Group D. This group includes research scientists and professionals who wish to modernize their skills in modern mathematics, statistics, climate data analysis, and data visualization. They may take a one-semester selected topics course with the topics selected from Chapters 2 and 5–11. This is Climate Mathematics D.

Group E. This group includes people who are mainly interested in climate data analysis and visualization, such as climate science professionals in government laboratories or businesses. They might spend a week-long effort with this book in preparation for working on R analyses and graphics for climate data. They can study topics from Chapters 2 and 9–11 to learn how to analyze and visualize climate data for presentations or research, such as R plotting for climate data and a comprehensive R analysis for the gridded United States surface temperature data. One of us (S.S.P.S.) taught such a short course in 2017 for scientists at the National Centers for Environmental Information in the United States, and also at the Chinese Academy of Sciences in Beijing.

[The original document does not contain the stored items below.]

-- ==== Sys2Proof/Tests/Slice0.lean ====
section
/-! SUPPORT. Tests of the model against spec 95_test_vectors (the row is named at each test) and spec 30_encoding, and
for every statement with hypotheses a witness that they can be met. -/

namespace Sys2Proof.Tests

open Sys2Proof Sys2Proof.Machine

/-! ## Helpers -/

/-- A field of the next state. -/
def view {α : Type} (r : Result) (f : State → α) : Option α :=
  match r with
  | .next t => some (f t)
  | _ => none

/-- The fault of an outcome. -/
def faultOf (r : Result) : Option Fault :=
  match r with
  | .fault f => some f
  | _ => none

/-- The refusal of an outcome. -/
def refusalOf (r : Result) : Option Refusal :=
  match r with
  | .refused f => some f
  | _ => none

/-- The standard set-up of 95 part 0. -/
def std : State :=
  { State.reset with
    machi := 0x0200#16
    maclo := 0x00000002#32
    ip4Addr := 0xC0A80802#32
    ip4Mask := 0xFFFFFF00#32
    ip4Gw := 0xC0A80801#32 }

/-- A command pending, with `P0` .. `P4` and memory. -/
def cmd (p0 p1 p2 p3 p4 : Word) (m : Memory) : State :=
  { std with ppBusy := true, p := ⟨p0, p1, p2, p3, p4, 0x55#32, 0x66#32, 0x77#32⟩, mem := m }

/-- A Tx ring at 0x20000100 whose first descriptor has the word 0 `w0` and the buffer `buf`; TXDMA's turn. -/
def txState (w0 buf : Word) : State :=
  { std with
    ctrlEn := true
    txActive := true
    tdsr := 0x20000100#32
    tdcur := 0x20000100#32
    mem := store32 (store32 (storeBytes [] 0x20001000#32 [0xAA#8, 0xBB#8, 0xCC#8]) 0x20000100#32 w0) 0x20000104#32 buf
    schedule := [.txdma] }

/-- The fields of word 0 of an owned descriptor without `IOC` and `WRAP`. -/
def ctl (len : Half) : DescCtl := ⟨false, false, false, false, 0#11, len⟩

/-- An Rx ring at 0x20000200 whose first descriptor is `w0`, `buf`; WIRE's turn with the frame `f`. -/
def rxState (w0 buf : Word) (f : List Byte) : State :=
  { std with
    ctrlEn := true
    rxActive := true
    rxmax := 1514#16
    rdsr := 0x20000200#32
    rdcur := 0x20000200#32
    mem := store32 (store32 [] 0x20000200#32 w0) 0x20000204#32 buf
    wireIn := f
    schedule := [.wire f] }

/-- Both rings in loopback mode: the Tx descriptor of `txState` and the Rx descriptor of P5. -/
def loopState (w0 : Word) : State :=
  { txState w0 0x20001000#32 with
    ctrlLoop := true
    rxActive := true
    rxmax := 1514#16
    rdsr := 0x20000200#32
    rdcur := 0x20000200#32
    mem := store32 (store32 (txState w0 0x20001000#32).mem 0x20000200#32 0xE0000000#32) 0x20000204#32 0x20002000#32 }

/-- `FR_ARPREQ_IN`, its first 42 bytes, at 0x20002000. -/
def arpFrame : Memory :=
  storeBytes [] 0x20002000#32
    [0xFF#8, 0xFF#8, 0xFF#8, 0xFF#8, 0xFF#8, 0xFF#8, 0x02#8, 0#8, 0#8, 0#8, 0#8, 0x64#8, 0x08#8, 0x06#8,
      0#8, 1#8, 0x08#8, 0#8, 6#8, 4#8, 0#8, 1#8, 0x02#8, 0#8, 0#8, 0#8, 0#8, 0x64#8, 0xC0#8, 0xA8#8, 0x08#8, 0x64#8,
      0#8, 0#8, 0#8, 0#8, 0#8, 0#8, 0xC0#8, 0xA8#8, 0x08#8, 0x02#8]

/-- `FR_UDP_IN` at 0x20002000; the padding is zero. -/
def udpFrame : Memory :=
  storeBytes [] 0x20002000#32
    [0x02#8, 0#8, 0#8, 0#8, 0#8, 0x02#8, 0x02#8, 0#8, 0#8, 0#8, 0#8, 0x64#8, 0x08#8, 0#8,
      0x45#8, 0#8, 0#8, 0x21#8, 0#8, 0#8, 0#8, 0#8, 0x40#8, 0x11#8, 0xE9#8, 0x15#8, 0xC0#8, 0xA8#8, 0x08#8, 0x64#8,
      0xC0#8, 0xA8#8, 0x08#8, 0x02#8, 0xC3#8, 0x50#8, 0x22#8, 0xB7#8, 0#8, 0x0D#8, 0x44#8, 0x43#8,
      0x68#8, 0x65#8, 0x6C#8, 0x6C#8, 0x6F#8]

/-- `FR_PING_IN` at 0x20002000; the padding is zero. -/
def pingFrame : Memory :=
  storeBytes [] 0x20002000#32
    [0x02#8, 0#8, 0#8, 0#8, 0#8, 0x02#8, 0x02#8, 0#8, 0#8, 0#8, 0#8, 0x64#8, 0x08#8, 0#8,
      0x45#8, 0#8, 0#8, 0x24#8, 0#8, 0#8, 0#8, 0#8, 0x40#8, 0x01#8, 0xE9#8, 0x22#8, 0xC0#8, 0xA8#8, 0x08#8, 0x64#8,
      0xC0#8, 0xA8#8, 0x08#8, 0x02#8, 0x08#8, 0#8, 0x54#8, 0x35#8, 0x12#8, 0x34#8, 0#8, 1#8,
      0x61#8, 0x62#8, 0x63#8, 0x64#8, 0x65#8, 0x66#8, 0x67#8, 0x68#8]

/-- The ARP cache with one entry in slot 0. -/
def cacheOf (e : ArpEntry) : Vector ArpEntry 16 := (Vector.replicate 16 ArpEntry.zero).set 0 e

/-- A full cache: 10.0.0.1 to 10.0.0.16, timestamps 101 to 116 (95 row T5). -/
def fullCache : Vector ArpEntry 16 :=
  Vector.ofFn fun i => ⟨.resolved, 0x0A000001#32 + ofLen i.val, 0x020000000001#48, ofLen (101 + i.val)⟩

/-- Slot 0 bound to 8887. -/
def ports8887 : Vector Half 8 := (Vector.replicate 8 0#16).set 0 8887#16

/-! ## WellFormed: an ill-formed term for each check -/

/-- R20: 0x000 is `CTRL`, 0x03A no multiple of 4; R21: 0x038 and 0xFFC are reserved. -/
theorem test_wellFormed_reserved :
    (Instr.reserved 0x000#12 .read).wellFormed = false ∧ (Instr.reserved 0x03A#12 .read).wellFormed = false ∧
      (Instr.reserved 0x038#12 .read).wellFormed = true ∧ (Instr.reserved 0xFFC#12 .read).wellFormed = true := by decide

/-- R113, R183: a read frame is an operation; 95 rows D5v and D6v are none. -/
theorem test_wellFormed_mmfrNoOperation :
    (Instr.mmfrNoOperation 0x60060000#32).wellFormed = false ∧ (Instr.mmfrNoOperation 0x50029200#32).wellFormed = false ∧
      (Instr.mmfrNoOperation 0x00061234#32).wellFormed = true ∧
      (Instr.mmfrNoOperation 0x70060000#32).wellFormed = true := by decide

/-- R120: `NOP` and `UDP_HDR.C` are legal; 95 rows I2 to I7 are not. -/
theorem test_wellFormed_ppIllegal :
    (Instr.ppIllegal 0x00000000#32).wellFormed = false ∧ (Instr.ppIllegal 0x00000108#32).wellFormed = false ∧
      (Instr.ppIllegal 0x0000000F#32).wellFormed = true ∧ (Instr.ppIllegal 0x00000200#32).wellFormed = true ∧
      (Instr.ppIllegal 0x00000101#32).wellFormed = true := by decide

/-! ## Decode: words written out from the encoding tables -/

/-- R20, R111: the accesses of registers 0x000 to 0x034, each an offset, a direction bit 12 and data from bit 13. -/
theorem test_decode_mmio_dma :
  decode .mmio [0x00#8, 0x00#8, 0x00#8, 0x00#8, 0x00#8, 0x00#8] = .ok (.ctrl .read) ∧
  decode .mmio [0x04#8, 0x50#8, 0x00#8, 0x01#8, 0x15#8, 0x18#8] = .ok (.eir (.write 0xC0A80802#32)) ∧
  decode .mmio [0x08#8, 0x00#8, 0x00#8, 0x00#8, 0x00#8, 0x00#8] = .ok (.eimr .read) ∧
  decode .mmio [0x0C#8, 0x00#8, 0x00#8, 0x00#8, 0x00#8, 0x00#8] = .ok (.status .read) ∧
  decode .mmio [0x10#8, 0x50#8, 0x00#8, 0x01#8, 0x15#8, 0x18#8] = .ok (.tdsr (.write 0xC0A80802#32)) ∧
  decode .mmio [0x14#8, 0x00#8, 0x00#8, 0x00#8, 0x00#8, 0x00#8] = .ok (.rdsr .read) ∧
  decode .mmio [0x18#8, 0x00#8, 0x00#8, 0x00#8, 0x00#8, 0x00#8] = .ok (.tdar .read) ∧
  decode .mmio [0x1C#8, 0x50#8, 0x00#8, 0x01#8, 0x15#8, 0x18#8] = .ok (.rdar (.write 0xC0A80802#32)) ∧
  decode .mmio [0x20#8, 0x00#8, 0x00#8, 0x00#8, 0x00#8, 0x00#8] = .ok (.rxmax .read) ∧
  decode .mmio [0x24#8, 0x00#8, 0x00#8, 0x00#8, 0x00#8, 0x00#8] = .ok (.maclo .read) ∧
  decode .mmio [0x28#8, 0x50#8, 0x00#8, 0x01#8, 0x15#8, 0x18#8] = .ok (.machi (.write 0xC0A80802#32)) ∧
  decode .mmio [0x2C#8, 0x00#8, 0x00#8, 0x00#8, 0x00#8, 0x00#8] = .ok (.tdcur .read) ∧
  decode .mmio [0x30#8, 0x00#8, 0x00#8, 0x00#8, 0x00#8, 0x00#8] = .ok (.rdcur .read) ∧
  decode .mmio [0x34#8, 0x50#8, 0x00#8, 0x01#8, 0x15#8, 0x18#8] = .ok (.mmfr (.write 0xC0A80802#32)) := by decide

/-- R20, R111: the accesses of registers 0x040 to 0x084, each an offset, a direction bit 12 and data from bit 13. -/
theorem test_decode_mmio_counters :
  decode .mmio [0x40#8, 0x00#8, 0x00#8, 0x00#8, 0x00#8, 0x00#8] = .ok (.cntTxSent .read) ∧
  decode .mmio [0x44#8, 0x50#8, 0x00#8, 0x01#8, 0x15#8, 0x18#8] = .ok (.cntTxErr (.write 0xC0A80802#32)) ∧
  decode .mmio [0x48#8, 0x00#8, 0x00#8, 0x00#8, 0x00#8, 0x00#8] = .ok (.cntRxStored .read) ∧
  decode .mmio [0x4C#8, 0x00#8, 0x00#8, 0x00#8, 0x00#8, 0x00#8] = .ok (.cntRxNodesc .read) ∧
  decode .mmio [0x50#8, 0x50#8, 0x00#8, 0x01#8, 0x15#8, 0x18#8] = .ok (.cntRxOversize (.write 0xC0A80802#32)) ∧
  decode .mmio [0x54#8, 0x00#8, 0x00#8, 0x00#8, 0x00#8, 0x00#8] = .ok (.cntL2ArpAcc .read) ∧
  decode .mmio [0x58#8, 0x00#8, 0x00#8, 0x00#8, 0x00#8, 0x00#8] = .ok (.cntL2Ip4Acc .read) ∧
  decode .mmio [0x5C#8, 0x50#8, 0x00#8, 0x01#8, 0x15#8, 0x18#8] = .ok (.cntL2ArpDrop (.write 0xC0A80802#32)) ∧
  decode .mmio [0x60#8, 0x00#8, 0x00#8, 0x00#8, 0x00#8, 0x00#8] = .ok (.cntL2Ip4Drop .read) ∧
  decode .mmio [0x64#8, 0x00#8, 0x00#8, 0x00#8, 0x00#8, 0x00#8] = .ok (.cntL2OtherDrop .read) ∧
  decode .mmio [0x68#8, 0x50#8, 0x00#8, 0x01#8, 0x15#8, 0x18#8] = .ok (.cntArpBad (.write 0xC0A80802#32)) ∧
  decode .mmio [0x6C#8, 0x00#8, 0x00#8, 0x00#8, 0x00#8, 0x00#8] = .ok (.cntIp4Badhdr .read) ∧
  decode .mmio [0x70#8, 0x00#8, 0x00#8, 0x00#8, 0x00#8, 0x00#8] = .ok (.cntIp4Badcsum .read) ∧
  decode .mmio [0x74#8, 0x50#8, 0x00#8, 0x01#8, 0x15#8, 0x18#8] = .ok (.cntIp4Baddst (.write 0xC0A80802#32)) ∧
  decode .mmio [0x78#8, 0x00#8, 0x00#8, 0x00#8, 0x00#8, 0x00#8] = .ok (.cntIp4Badproto .read) ∧
  decode .mmio [0x7C#8, 0x00#8, 0x00#8, 0x00#8, 0x00#8, 0x00#8] = .ok (.cntIcmpDrop .read) ∧
  decode .mmio [0x80#8, 0x50#8, 0x00#8, 0x01#8, 0x15#8, 0x18#8] = .ok (.cntUdpBadlen (.write 0xC0A80802#32)) ∧
  decode .mmio [0x84#8, 0x00#8, 0x00#8, 0x00#8, 0x00#8, 0x00#8] = .ok (.cntUdpNoport .read) := by decide

/-- R20, R111: the accesses of registers 0x100 to 0x124, each an offset, a direction bit 12 and data from bit 13. -/
theorem test_decode_mmio_command :
  decode .mmio [0x00#8, 0x01#8, 0x00#8, 0x00#8, 0x00#8, 0x00#8] = .ok (.ppCmd .read) ∧
  decode .mmio [0x04#8, 0x51#8, 0x00#8, 0x01#8, 0x15#8, 0x18#8] = .ok (.ppStatus (.write 0xC0A80802#32)) ∧
  decode .mmio [0x08#8, 0x01#8, 0x00#8, 0x00#8, 0x00#8, 0x00#8] = .ok (.p0 .read) ∧
  decode .mmio [0x0C#8, 0x01#8, 0x00#8, 0x00#8, 0x00#8, 0x00#8] = .ok (.p1 .read) ∧
  decode .mmio [0x10#8, 0x51#8, 0x00#8, 0x01#8, 0x15#8, 0x18#8] = .ok (.p2 (.write 0xC0A80802#32)) ∧
  decode .mmio [0x14#8, 0x01#8, 0x00#8, 0x00#8, 0x00#8, 0x00#8] = .ok (.p3 .read) ∧
  decode .mmio [0x18#8, 0x01#8, 0x00#8, 0x00#8, 0x00#8, 0x00#8] = .ok (.p4 .read) ∧
  decode .mmio [0x1C#8, 0x51#8, 0x00#8, 0x01#8, 0x15#8, 0x18#8] = .ok (.p5 (.write 0xC0A80802#32)) ∧
  decode .mmio [0x20#8, 0x01#8, 0x00#8, 0x00#8, 0x00#8, 0x00#8] = .ok (.p6 .read) ∧
  decode .mmio [0x24#8, 0x01#8, 0x00#8, 0x00#8, 0x00#8, 0x00#8] = .ok (.p7 .read) := by decide

/-- R20, R111: the accesses of registers 0x140 to 0x14C, each an offset, a direction bit 12 and data from bit 13. -/
theorem test_decode_mmio_layer3 :
  decode .mmio [0x40#8, 0x01#8, 0x00#8, 0x00#8, 0x00#8, 0x00#8] = .ok (.ip4Addr .read) ∧
  decode .mmio [0x44#8, 0x51#8, 0x00#8, 0x01#8, 0x15#8, 0x18#8] = .ok (.ip4Mask (.write 0xC0A80802#32)) ∧
  decode .mmio [0x48#8, 0x01#8, 0x00#8, 0x00#8, 0x00#8, 0x00#8] = .ok (.ip4Gw .read) ∧
  decode .mmio [0x4C#8, 0x01#8, 0x00#8, 0x00#8, 0x00#8, 0x00#8] = .ok (.ip4Ttl .read) := by decide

Because this book contains numerous R codes for climate data analysis and graphics,the book can also be used as a reference manual for a climate scientist. The book’s website www.cambridge.org/climatemathematics provides updated computer codes in both R and Python to support all users of this book.

How to Use this Book

We have tried to make this book “user-friendly” for both students and instructors. An instructor can simply follow the book when lecturing and can assign the exercise problems. Complete solutions for a few selected problems are presented at the end of the book as Appendix E to help train students in writing about mathematics. A solutions manual with answers for all the problems is available through the publisher to qualified instructors.

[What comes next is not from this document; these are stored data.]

-- ==== Sys2Proof/Certificates/Slice0/Obligations.lean ====
section
/-!
DEFINITION. The statements for the provers. A quoted rule is a rule of spec/; a frame is said by an equation: `t.eng`
is `s.eng` with exactly the named fields changed, and `t.env` likewise, so that every other register, flag, table,
hidden register and channel is as it was.
-/

open Sys2Proof Sys2Proof.Machine

/-! ### The command word -/

/-- R103, R104, R105: the words of the table, and words that are none. -/
def Obligations.CommandWordsDecode : Prop :=
  decode 0x0000000000000000 = .ok .nop ∧ decode 0x0000000000000001 = .ok .clr ∧
    decode 0x0000000000000002 = .ok .setf ∧ decode 0x0000000000000003 = .ok .getf ∧
    decode 0x0000000000000004 = .ok .count ∧ decode 0x0000000000000005 = .ok .build ∧
    decode 0x0000000000000006 = .ok .gett ∧ decode 0x0000000000000007 = .ok .getn ∧
    decode 0x0000000000000008 = .ok .extract ∧ decode 0x0000000000000009 = .ok .getc ∧
    decode 0x000000000000000A = .ok .encode ∧ decode 0x000000000000000B = .ok .decode ∧
    decode 0x000000000000000C = .error .reservedOpcode ∧ decode 0x00000000000000FF = .error .reservedOpcode ∧
    decode 0x0000000000000101 = .error .reservedBits ∧ decode 0x8000000000000005 = .error .reservedBits

/-- Decoding and encoding agree both ways: a word is a command exactly when it is that command's word. -/
def Obligations.DecodeAndEncodeAgree : Prop :=
  ∀ (w : Word) (i : Instr), decode w = .ok i ↔ w = encode i

/-- R102, R104, R105: every word is exactly one command or illegal, and which illegality it is. -/
def Obligations.EveryWordIsACommandOrIllegal : Prop :=
  ∀ w : Word,
    (decode w = .error .reservedBits ↔ w.toNat / 256 ≠ 0) ∧
      (decode w = .error .reservedOpcode ↔ w.toNat / 256 = 0 ∧ 0x0C ≤ w.toNat % 256) ∧
      ((∃ i, decode w = .ok i) ↔ w.toNat ≤ 0x0B)

/-! ### One step -/

/-- R23, R130: an accepted write to CMD latches OPR, sets BUSY, clears DONE, and the command it names runs. -/
def Obligations.StepRunsTheDecodedCommand : Prop :=
  ∀ (s : State) (w : Word) (es : List Event) (i : Instr),
    s.env.events = .write 4 w :: es → s.eng.busy = false → (s.eng.err = .none ∨ w = clrWord) →
      decode w = .ok i →
        step s = exec i
          { s with
            eng := { s.eng with opr := w.extractLsb' 0 8, busy := true, done := false, point := .start w }
            env := { s.env with events := es } }

/-- R280: an accepted illegal word faults with E_OP and the whole word, and touches nothing else. -/
def Obligations.IllegalWordRaisesEOp : Prop :=
  ∀ (s : State) (w : Word) (es : List Event),
    s.env.events = .write 4 w :: es → s.eng.busy = false → s.eng.err = .none →
      (w.toNat / 256 ≠ 0 ∨ 0x0C ≤ w.toNat % 256) →
        step s = .next
          { s with
            eng := { s.eng with opr := w.extractLsb' 0 8 }.faulted .op w
            env := { s.env with events := es } }

/-- R290, R291: a write that is not accepted sets HERR when it went to register 0 to 4, and changes nothing else. -/
def Obligations.RefusedWriteOnlySetsHerr : Prop :=
  ∀ (s : State) (n : Fin 8) (v : Word) (es : List Event),
    s.env.events = .write n v :: es →
      (5 ≤ n.val ∨ s.eng.busy = true ∨ (n.val = 4 ∧ s.eng.err ≠ .none ∧ v ≠ 0x0000000000000001)) →
        step s = .next
          { s with
            eng := { s.eng with herr := s.eng.herr || decide (n.val ≤ 4) }
            env := { s.env with events := es } }

/-- R290: an accepted write to x0..x3 stores the value there and nowhere else, also while ERR ≠ 0. -/
def Obligations.AcceptedWriteStoresTheOperand : Prop :=
  ∀ (s : State) (n : Fin 4) (v : Word) (es : List Event),
    s.env.events = .write ⟨n.val, by omega⟩ v :: es → s.eng.busy = false →
      ∃ t, step s = .next t ∧ t.params = s.params ∧ t.env = { s.env with events := es } ∧
        t.eng = { s.eng with x0 := t.eng.x0, x1 := t.eng.x1, x2 := t.eng.x2, x3 := t.eng.x3 } ∧
        ∀ m : Fin 4, t.x m = if m = n then v else s.x m

/-- R21, R292, R74: a host read returns the register's value and changes nothing but what the host has seen. -/
def Obligations.HostReadChangesNothing : Prop :=
  ∀ (s : State) (n : Fin 8) (es : List Event), s.env.events = .read n :: es →
    step s = .next
      { s with env := { s.env with
        events := es
        trace := s.env.trace ++ [Obs.read n (match n with
          | 0 => s.eng.x0
          | 1 => s.eng.x1
          | 2 => s.eng.x2
          | 3 => s.eng.x3
          | 4 => 0
          | 5 => s.eng.status
          | 6 => s.eng.finfo
          | 7 => 0)] } }

/-- R34, R270, R30: where each field of STATUS stands, the codes of its ERR and TK fields, and that the reserved bits read
0. -/
def Obligations.StatusFieldsStandWhereR34Says : Prop :=
  ∀ e : Engine,
    e.status.getLsbD 0 = e.busy ∧ e.status.getLsbD 1 = e.done ∧ e.status.getLsbD 2 = e.herr ∧
      e.status.getLsbD 3 = false ∧
      e.status.extractLsb' 4 4 = (match e.err with
        | .none => 0
        | .io => 1
        | .miss => 2
        | .trunc => 3
        | .noChild => 4
        | .empty => 5
        | .noTree => 6
        | .noTable => 7
        | .arg => 8
        | .ovf => 9
        | .op => 10) ∧
      e.status.extractLsb' 8 2 = (match e.tk with
        | .none => 0
        | .empty => 1
        | .tree => 2) ∧
      e.status.getLsbD 10 = e.ctv ∧ ∀ k, 11 ≤ k → e.status.getLsbD k = false

/-- R310, R311: reset puts the whole engine at its reset values, whatever it was doing; the sessions that were open are
over with no release and no close. What the feeds hold afterwards (of an open session: the next session's list; of a
closed one: what they held) is the model's choice, notes/assumptions/12.md and 13.md. -/
def Obligations.ResetAbandonsTheCommand : Prop :=
  ∀ (s : State) (es : List Event), s.env.events = .reset :: es →
    ∃ t, step s = .next t ∧ t.params = s.params ∧ t.eng = Engine.reset ∧ t.env.events = es ∧
      t.env.trace = s.env.trace ++ [Obs.reset] ∧
      (s.eng.siOpen = false → t.env.si = s.env.si) ∧ (s.eng.siOpen = true → t.env.si.now = s.env.si.later.headD []) ∧
      (s.eng.biOpen = false → t.env.bi = s.env.bi) ∧ (s.eng.biOpen = true → t.env.bi.now = s.env.bi.later.headD []) ∧
      (s.eng.boOpen = false → t.env.bo = s.env.bo) ∧ (s.eng.boOpen = true → t.env.bo.now = s.env.bo.later.headD []) ∧
      (s.eng.soOpen = false → t.env.so = s.env.so) ∧ (s.eng.soOpen = true → t.env.so.now = s.env.so.later.headD [])

/-- R46: the state after reset; and CLR produces exactly it, but for DONE. -/
def Obligations.ResetLeavesTheStatedValues : Prop :=
  (∀ i, State.reset.x i = 0) ∧ State.reset.hostReg 4 = 0 ∧ State.reset.eng.status = 0 ∧ State.reset.eng.finfo = 0 ∧
    State.reset.eng.busy = false ∧ State.reset.eng.done = false ∧ State.reset.eng.herr = false ∧
    State.reset.eng.err = .none ∧ State.reset.eng.tk = .none ∧ State.reset.eng.root = 0 ∧
    State.reset.eng.ncnt = 0 ∧ State.reset.eng.ctv = false ∧ (∀ c, State.reset.freqAt c = 0) ∧
    (∀ i, State.reset.nodeAt i =
      { ch := 0, freq := 0, lp := false, left := 0, rp := false, right := 0 }) ∧
    (∀ c, (State.reset.codeAt c).valid = false ∧ (State.reset.codeAt c).len = 0 ∧
      ∀ k, (State.reset.codeAt c).bit k = false) ∧
    State.reset.eng.opr = 0 ∧ State.reset.eng.pq = [] ∧ State.reset.eng.wstk = [] ∧ State.reset.eng.path = [] ∧
    State.reset.eng.acc = 0 ∧ State.reset.eng.nacc = 0 ∧ State.reset.eng.sh = 0 ∧ State.reset.eng.nsh = 0 ∧
    State.reset.eng.lim = 0 ∧ State.reset.eng.cur = 0 ∧ State.reset.eng.nb = 0 ∧ State.reset.eng.nby = 0 ∧
    State.reset.eng.ns = 0 ∧ State.reset.eng.siOpen = false ∧ State.reset.eng.boOpen = false ∧
    State.reset.eng.biOpen = false ∧ State.reset.eng.soOpen = false ∧
    ∀ s : State, exec .clr s = .next { s with eng := { State.reset.eng with done := true } }

/-- Log 3, log 4 (the model's choice): when no event is to come the engine alone moves: a command accepted and not yet
begun begins, an illegal word raises E_OP, a command in progress runs on until it ends or waits, and an idle or waiting
engine stays as it is. A word that is issued and accepted is latched and not begun. -/
def Obligations.WithNoEventTheEngineAloneMoves : Prop :=
  (∀ s : State, s.env.events = [] →
    (∀ w i, s.eng.point = .start w → decode w = .ok i → step s = exec i s) ∧
      (∀ w, s.eng.point = .start w → (w.toNat / 256 ≠ 0 ∨ 0x0C ≤ w.toNat % 256) →
        step s = .next { s with eng := s.eng.faulted .op w }) ∧
      ((∀ w, s.eng.point ≠ .start w) → s.microStep = none → step s = .next s) ∧
      ((∀ w, s.eng.point ≠ .start w) → step s = .next s.settle ∧ s.settle.microStep = none)) ∧
    ∀ (s : State) (w : Word) (es : List Event), s.env.events = .issue w :: es →
      (s.eng.busy = false → (s.eng.err = .none ∨ w = clrWord) →
        step s = .next
          { s with
            eng := { s.eng with opr := w.extractLsb' 0 8, busy := true, done := false, point := .start w }
            env := { s.env with events := es } }) ∧
        (s.eng.busy = true ∨ (s.eng.err ≠ .none ∧ w ≠ clrWord) →
          step s = .next { s with eng := { s.eng with herr := true }, env := { s.env with events := es } })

This book emphasizes the value of practice in acquiring quantitative analysis skills.The book contains many R codes, which can also be found at the book’s website www.cambridge.org/climatemathematics showing details of our R codes and their output. The relevant climate data used in the R codes can also be downloaded directly from the website.

The exercise problems that require R codes are marked with a computer symbol.Problems that do not have this symbol can be solved analytically without using a computer.

When doing computations, we strongly recommend that readers of conventionally published books should use the R codes (or their Python equivalents) that can be found on the book’s website, www.cambridge.org/climatemathematics. There is no need to retype the computer codes. The open-source online codes will be maintained and will include corrections, updates, and improvements to the original codes. Although e-book readers may be able to copy and paste the R code from a pdf file to RStudio, some special symbols, such as ~  and ^ , may become altered in this copy-and-paste procedure and may have to be corrected in RStudio.

The websites cited in this book may be updated or changed in the future. Readers can find the updated website addresses on the book website www.cambridge.org/climatemathematics.

The datasets used in this book can be downloaded as a data.zip file from the book website: www.cambridge.org/climatemathematics. Updated data in some cases can be downloaded from the data developers’ websites provided in the book.

A new mathematics textbook of this size is virtually certain to contain errors, despite the diligent efforts of many people to find them all before publication. We take full responsibility for all remaining errors, and we will post any errata on the book’s website, www.cambridge.org/climatemathematics.